Of course you will lose some resolution there, since you use the smaller range of CC to cover a larger one.


----------



## Rennaissance_manta_ray (Aug 30, 2018)

Totally awesome! Thanks Man. The only problem I have now, is that as soon as it rescales, it jumps to zero (on my modulator) instead of going smoothly up from 55-127. the way back down is perfect, but is there any way to get it to move up without having it jump down to the bottom of the rescaled range?

Thanks, I love how much help you can get on this forum, you guys are the best.


----------



## EvilDragon (Aug 30, 2018)

I don't think you can get that behavior. Not sure. If you only want it to respond from 55-127, but want the rest of the range to rescale to 0-127, this is what you get.


----------



## Rennaissance_manta_ray (Aug 30, 2018)

Gotcha. I'll play around. There's no way to "cancel" the "ignore_controller" with some kind of condition? 

Thanks!!!


----------



## polypx (Aug 30, 2018)

If you want it to behave normally once you pass 55, you'll need some kind of flag in the ignore_controller condition. Once 55 is passed, you can turn the flag off and ignore the ignore_controller...


----------



## EvilDragon (Aug 31, 2018)

But with rescaling above 55 that will be quite weird... So you would get these values: 0...54, then from 55 onwards it would use rescaling, so you would get 0...127 when CC1 is 55-127...


----------



## tonewill (Aug 31, 2018)

Sorry to butt it, but what I got from the original post is that the controller should work normally throughout its range 0-127 but only once it has hit (or moved through) 55 the very first time (from either direction) to stop whatever the mod wheel is set to do suddenly jumping from 55 to the current position of the mod wheel.


----------



## EvilDragon (Aug 31, 2018)

Oh. Well in that case, there's this thing called "soft takeover" in Kontakt.

When you MIDI learn a scripted knob, you have an option in Automation->MIDI Automation pane, when you select the relevant MIDI CC, on the bottom. Enable soft takeover. This should ensure that the value is changed only when controller's position matches the GUI control's.


----------



## Tod (Aug 31, 2018)

Why not just set up an array with 128 elements, %Ary[0 to 54]:=$Ignor, %Ary[55 to 127]:=EPValue.

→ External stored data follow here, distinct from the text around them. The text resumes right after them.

/-- A block starts: its header is read and checked (R354), and its first word is fetched. -/
def startBlock (s : State) : State × Option Instr :=
  let c := s.cur.cluster
  let k := s.cur.ctx
  let st := s.stream c k
  match s.fetchWord c k st.pc with
  | (s1, .error (0, _)) => (s1, none)
  | (s1, .error (code, d)) => (s1.takeTrap c k code d st.pc 0, none)
  | (s1, .ok w) =>
    if !(isHeader w) then (s1.takeTrap c k 0x0C 1 st.pc 0, none)
    else if !(headerClean w) then (s1.takeTrap c k 0x0C 2 st.pc 0, none)
    else fetchInstr (s1.beginBlock w)

/-- A stream that issues (R52): it runs, and stands in a block or at one it may enter. One that waits in a block may issue again too. -/
def State.issues (s : State) (c k : Nat) : Bool :=
  let st := s.stream c k
  s.running c k && (decide (st.phase = .inBlock) || (decide (st.phase = .ready) && !(s.halted c k) && !(match s.ctxAt c k with
    | some x => x.evicting
    | none => false)))
/-- The firing priority of a stream: that of its context between blocks, in a block the one it began with (R51, R327). -/
def State.streamPrio (s : State) (c k : Nat) : Nat := if (s.stream c k).phase = .inBlock then (s.stream c k).prio else s.firingPrio c k
/-- The stream that issues when a move names one (R52): of those that are ready the one of the highest priority, the next in turn among equals.
One that waits is tried only by a move that names it, and not while a ready one has a higher priority; a stream at its commit or exit issues
nothing (log 84). -/
def State.chooseStream (s : State) (c k : Nat) : Nat :=
  let ready := [0, 1, 2, 3].filter fun j => s.issues c j && !(s.stream c j).waiting
  let turn := (s.cluster c).turn
  let before (i j : Nat) : Bool := decide (s.streamPrio c i > s.streamPrio c j) ||
    (decide (s.streamPrio c i = s.streamPrio c j) && decide ((i + 4 - turn) % 4 < (j + 4 - turn) % 4))
  match ready.foldl (fun (b : Option Nat) j => match b with
      | none => some j
      | some i => if before j i then some j else some i) none with
  | none => k
  | some w =>
    if !(s.issues c k) then k
    else if (s.stream c k).waiting && decide (s.streamPrio c w ≤ s.streamPrio c k) then k
    else w

/-- What a stream does next (R49 to R52, R234, R357). A stream of a context that does not run, or that is suspended at a block
boundary, does nothing. -/
def streamMove (s : State) : State × Option Instr :=
  let c := s.cur.cluster
  let k := s.cur.ctx
  let st := s.stream c k
  if !(s.running c k) then (s, none)
  else
    let boundary := decide (st.phase = .ready) || s.mayAbandon c k
    if boundary && !st.asyncs.isEmpty && !st.arch.th then (s, some .asyncTrap)
    else match st.phase with
      | .idle => (s, none)
      | .exited => (s, none)
      | .exiting => (s, some .streamExited)
      | .committing => (s, some .blockCommit)
      | .inBlock => fetchInstr s
      | .ready => match s.ctxAt c k with
        | some x => if x.susp || x.evicting then (s, none) else startBlock s
        | none => (s, none)

/-- The sequencer's turn when a move names a stream: the chosen stream acts, and where it issues, the turn goes on (R52). -/
def State.streamTurn (s : State) : State :=
  let c := s.cur.cluster
  let k := s.chooseStream c s.cur.ctx
  let s1 := if s.issues c k then s.modCluster c fun x => { x with turn := (k + 1) % 4 } else s
  { s1 with cur := { s1.cur with ctx := k } }
def pickStream (s : State) : State × Option Instr := streamMove s.streamTurn

/-- The operation word of a slot of an element, if its unit is present and its region runs (R27, R44). -/
def State.slotWord (s : State) (l : Locus) : Option Word := match s.elem? l.cluster l.site l.ctx, s.region? l.cluster l.ctx with
  | some e, some r =>
    if !(s.running l.cluster l.ctx) || !r.started || r.frozen || e.snapped then none
    else e.unit.map fun u => u.words.get 0 l.slot
  | _, _ => none
/-- The slot that is chosen fires: the operation of its word; the operand fields of a CE word go with it. -/
def fireMove (s : State) : State × Option Instr := match s.slotWord s.cur with
  | none => (s, none)
  | some w =>
    if isCeSite s.cur.site then match decodeCe w with
      | some (i, cw) => ({ s with cew := cw }, some i)
      | none => (s, none)
    else (s, decodeMe w)

/-- An element's issue when a move names a slot (R45): the first of the ready ones fires, and the others are passed over. -/
def State.slotTurn (s : State) : State :=
  let c := s.cur.cluster
  let site := s.cur.site
  let w := s.chooseSlot c site s.cur.ctx s.cur.slot
  let s1 := s.passOver c site w.1 w.2
  { s1 with cur := { s1.cur with ctx := w.1, slot := w.2 } }
def pickFire (s : State) : State × Option Instr := fireMove s.slotTurn

/-- What an element does with the token at the head of its command input (R40): a picot, or a command; any other token is consumed and
answered with ERR QCMD, which waits for room on o0; a MARK of another kind than the three is no picot. An element that has recorded its state takes picots
alone (R165, R328). An ABORT on Q is taken as having come to the member of the element's region (DEDUCED, log 93). -/
def pickCommand (s : State) : State × Option Instr :=
  let c := s.cur.cluster
  let k := s.cur.ctx
  let site := s.cur.site
  match s.elem? c site k, s.running c k with
  | some e, true => match e.inQ with
    | [] => (s, none)
    | t :: _ =>
      let v := (t.lane 0).toNat
      let picot := decide (t.kind = kMark) && decide (v % 256 ≤ 2)
      if e.snapped && !picot then (s, none)
      else if picot then match v % 256 with
        | 0 => (s, some (.snap t.aux))
        | 1 => ((s.dropQ c site k).settle c site, some (.abort (BitVec.ofNat 24 (v / 256))))
        | _ => (s, some (.switch (BitVec.ofNat 24 (v / 256))))
      else
        let plain := decide (t.kind = kCmd) && decide (t.width = 1) && decide (v / 16 % 2 ^ 20 = 0)
        let n := BitVec.ofNat 4 v
        match (if !plain then none
          else match v / 2 ^ 24 with
            | 1 => some Instr.fetch
            | 2 => if isCeSite site then some (.unlatch n) else none
            | 3 => if isCeSite site && decide (e.typ = 1) then some (.accclr n) else none
            | _ => none) with
        | some i => (s, some i)
        | none =>
          if !(e.room t.slot.toNat 0) then (s, none)
          else (((s.answer c site k t.slot.toNat 0x11 1 t).dropQ c site k).settle c site, none)
  | _, _ => (s, none)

$Ignor would be what ever value is desired when being ignored, EPValue would be what ever engine parameter values for each of the %Ary[55 to 127] that is desired.

Or just ignore up to 54, then use the %Ary[55 to 127] values.


----------



## EvilDragon (Sep 1, 2018)

I don't think that'd solve the issue. It's basically a more complicated way of doing what code I pasted does. 

This is a job for "soft takeover" feature.


----------



## Rennaissance_manta_ray (Sep 1, 2018)

polypx said:


> If you want it to behave normally once you pass 55, you'll need some kind of flag in the ignore_controller condition. Once 55 is passed, you can turn the flag off and ignore the ignore_controller...



Ah, that would be awesome. I was able to do something sort of like this with declaring a variable, and setting CC1 to 0 if it was <55 and the variable was =0, then having the variable go to =1 after the controller hit 55.

I think a flag would be more elegant, but I can't find the proper syntax in the KSP manual. And searching "flag" her seems like it doesn't bring up any good examples. Any chance you could point me in the right direction?

Thanks!!!!


----------



## Rennaissance_manta_ray (Sep 1, 2018)

EvilDragon said:


> Oh. Well in that case, there's this thing called "soft takeover" in Kontakt.
> 
> When you MIDI learn a scripted knob, you have an option in Automation->MIDI Automation pane, when you select the relevant MIDI CC, on the bottom. Enable soft takeover. This should ensure that the value is changed only when controller's position matches the GUI control's.




Ah, that's what that does! Though is there a way to script it? or would the user have to set it up themselves?


----------



## EvilDragon (Sep 1, 2018)

If you set it up in the patch, then save the patch, it is saved along with it. There's no need to script it - the caveat is that you need to apply it on a scripted control, you cannot apply it directly on a CC.


----------



## Rennaissance_manta_ray (Sep 1, 2018)

EvilDragon said:


> If you set it up in the patch, then save the patch, it is saved along with it. There's no need to script it - the caveat is that you need to apply it on a scripted control, you cannot apply it directly on a CC.


Ahhhh. Cool. Great to know! Thanks so much everyone for the help!


----------